» YOUR TASK
Going through the records that follow, please count the lines with "objReqs" in them and give only the count.

Stored items
-------

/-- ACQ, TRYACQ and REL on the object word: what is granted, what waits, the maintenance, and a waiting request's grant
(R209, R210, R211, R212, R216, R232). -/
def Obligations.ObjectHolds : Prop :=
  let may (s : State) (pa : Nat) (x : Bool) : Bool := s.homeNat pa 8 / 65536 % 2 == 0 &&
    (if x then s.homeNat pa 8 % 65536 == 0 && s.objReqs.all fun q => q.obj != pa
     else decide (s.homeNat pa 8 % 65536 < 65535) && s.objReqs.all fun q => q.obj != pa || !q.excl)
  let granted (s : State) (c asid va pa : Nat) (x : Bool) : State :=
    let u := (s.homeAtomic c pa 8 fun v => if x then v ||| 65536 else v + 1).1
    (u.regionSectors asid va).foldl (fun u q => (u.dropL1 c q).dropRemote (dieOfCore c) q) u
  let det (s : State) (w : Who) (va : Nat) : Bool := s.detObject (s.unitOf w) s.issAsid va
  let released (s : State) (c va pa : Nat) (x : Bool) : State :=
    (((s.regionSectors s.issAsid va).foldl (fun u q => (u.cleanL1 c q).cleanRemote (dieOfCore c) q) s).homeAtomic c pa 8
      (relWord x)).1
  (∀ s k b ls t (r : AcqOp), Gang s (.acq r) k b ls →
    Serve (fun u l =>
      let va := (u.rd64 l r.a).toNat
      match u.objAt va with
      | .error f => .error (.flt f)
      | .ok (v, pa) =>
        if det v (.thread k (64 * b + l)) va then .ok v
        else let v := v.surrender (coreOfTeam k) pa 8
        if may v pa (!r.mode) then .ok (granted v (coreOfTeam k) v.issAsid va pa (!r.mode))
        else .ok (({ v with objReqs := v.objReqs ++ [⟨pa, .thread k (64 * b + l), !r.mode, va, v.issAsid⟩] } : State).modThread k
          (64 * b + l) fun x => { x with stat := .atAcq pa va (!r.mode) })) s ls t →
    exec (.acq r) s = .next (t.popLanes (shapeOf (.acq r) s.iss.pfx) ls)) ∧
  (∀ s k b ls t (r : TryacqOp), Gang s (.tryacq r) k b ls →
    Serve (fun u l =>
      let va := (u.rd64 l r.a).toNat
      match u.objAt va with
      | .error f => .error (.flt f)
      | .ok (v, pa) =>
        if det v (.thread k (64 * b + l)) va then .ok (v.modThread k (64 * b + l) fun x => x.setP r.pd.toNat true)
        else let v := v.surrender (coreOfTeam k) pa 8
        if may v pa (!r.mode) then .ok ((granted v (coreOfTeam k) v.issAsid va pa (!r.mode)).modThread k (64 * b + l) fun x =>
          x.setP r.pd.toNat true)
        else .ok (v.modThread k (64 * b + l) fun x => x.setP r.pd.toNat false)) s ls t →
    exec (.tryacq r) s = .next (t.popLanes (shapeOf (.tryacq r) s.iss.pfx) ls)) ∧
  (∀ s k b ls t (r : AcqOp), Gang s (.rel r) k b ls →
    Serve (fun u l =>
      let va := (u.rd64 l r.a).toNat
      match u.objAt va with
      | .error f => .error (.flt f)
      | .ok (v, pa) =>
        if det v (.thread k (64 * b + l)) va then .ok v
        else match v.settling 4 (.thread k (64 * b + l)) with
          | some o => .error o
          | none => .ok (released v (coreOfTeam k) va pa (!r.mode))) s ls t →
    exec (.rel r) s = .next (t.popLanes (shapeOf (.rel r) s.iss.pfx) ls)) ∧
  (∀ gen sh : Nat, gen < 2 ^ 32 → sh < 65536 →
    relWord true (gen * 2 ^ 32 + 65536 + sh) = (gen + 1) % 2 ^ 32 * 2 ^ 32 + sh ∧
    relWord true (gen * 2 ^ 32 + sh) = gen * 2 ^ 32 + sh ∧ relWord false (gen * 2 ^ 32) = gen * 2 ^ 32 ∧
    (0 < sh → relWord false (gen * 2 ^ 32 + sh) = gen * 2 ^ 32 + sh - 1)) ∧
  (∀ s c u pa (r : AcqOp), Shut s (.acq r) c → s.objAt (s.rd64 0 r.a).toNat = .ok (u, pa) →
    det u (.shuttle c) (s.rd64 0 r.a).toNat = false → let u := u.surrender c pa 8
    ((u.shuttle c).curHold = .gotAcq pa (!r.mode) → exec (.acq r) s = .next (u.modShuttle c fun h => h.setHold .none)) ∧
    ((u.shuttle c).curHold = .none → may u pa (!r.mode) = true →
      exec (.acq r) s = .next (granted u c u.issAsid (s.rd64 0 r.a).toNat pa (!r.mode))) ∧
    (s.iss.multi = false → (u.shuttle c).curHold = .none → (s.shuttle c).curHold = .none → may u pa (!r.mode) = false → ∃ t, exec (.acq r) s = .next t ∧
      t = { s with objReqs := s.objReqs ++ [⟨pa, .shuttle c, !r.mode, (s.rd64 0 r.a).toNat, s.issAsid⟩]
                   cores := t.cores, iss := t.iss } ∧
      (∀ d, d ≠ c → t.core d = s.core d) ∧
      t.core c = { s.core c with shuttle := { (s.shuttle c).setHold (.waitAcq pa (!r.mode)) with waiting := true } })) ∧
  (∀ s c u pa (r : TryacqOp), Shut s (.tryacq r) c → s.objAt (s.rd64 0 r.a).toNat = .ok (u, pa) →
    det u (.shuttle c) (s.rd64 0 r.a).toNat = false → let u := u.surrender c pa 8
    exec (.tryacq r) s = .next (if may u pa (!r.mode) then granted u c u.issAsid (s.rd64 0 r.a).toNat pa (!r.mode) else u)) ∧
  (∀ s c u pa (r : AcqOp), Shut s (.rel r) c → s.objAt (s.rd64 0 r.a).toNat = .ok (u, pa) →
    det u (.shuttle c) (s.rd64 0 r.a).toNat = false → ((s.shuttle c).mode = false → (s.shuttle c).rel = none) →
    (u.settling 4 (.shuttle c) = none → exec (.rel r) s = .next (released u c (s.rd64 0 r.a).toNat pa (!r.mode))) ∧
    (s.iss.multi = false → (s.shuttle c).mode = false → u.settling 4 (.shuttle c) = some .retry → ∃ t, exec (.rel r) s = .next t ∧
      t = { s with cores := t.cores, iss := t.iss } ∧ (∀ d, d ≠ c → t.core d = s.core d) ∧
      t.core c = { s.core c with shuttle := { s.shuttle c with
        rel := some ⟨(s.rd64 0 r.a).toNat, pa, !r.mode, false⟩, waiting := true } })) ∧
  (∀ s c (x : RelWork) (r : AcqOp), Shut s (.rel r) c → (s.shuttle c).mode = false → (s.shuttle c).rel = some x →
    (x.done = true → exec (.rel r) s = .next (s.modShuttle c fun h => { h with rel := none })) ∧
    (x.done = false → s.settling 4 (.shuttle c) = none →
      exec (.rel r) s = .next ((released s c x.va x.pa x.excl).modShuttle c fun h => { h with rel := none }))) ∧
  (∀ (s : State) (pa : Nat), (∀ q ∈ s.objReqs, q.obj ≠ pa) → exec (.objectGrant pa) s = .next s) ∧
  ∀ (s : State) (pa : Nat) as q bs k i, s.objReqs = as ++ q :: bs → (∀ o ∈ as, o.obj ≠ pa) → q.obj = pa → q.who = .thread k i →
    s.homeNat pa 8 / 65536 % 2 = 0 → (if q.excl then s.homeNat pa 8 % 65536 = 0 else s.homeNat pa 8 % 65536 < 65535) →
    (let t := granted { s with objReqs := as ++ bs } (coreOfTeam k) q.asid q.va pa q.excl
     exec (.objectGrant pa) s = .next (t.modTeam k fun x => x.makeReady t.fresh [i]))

-------

» RESPONSE TO THIS EXERCISE
7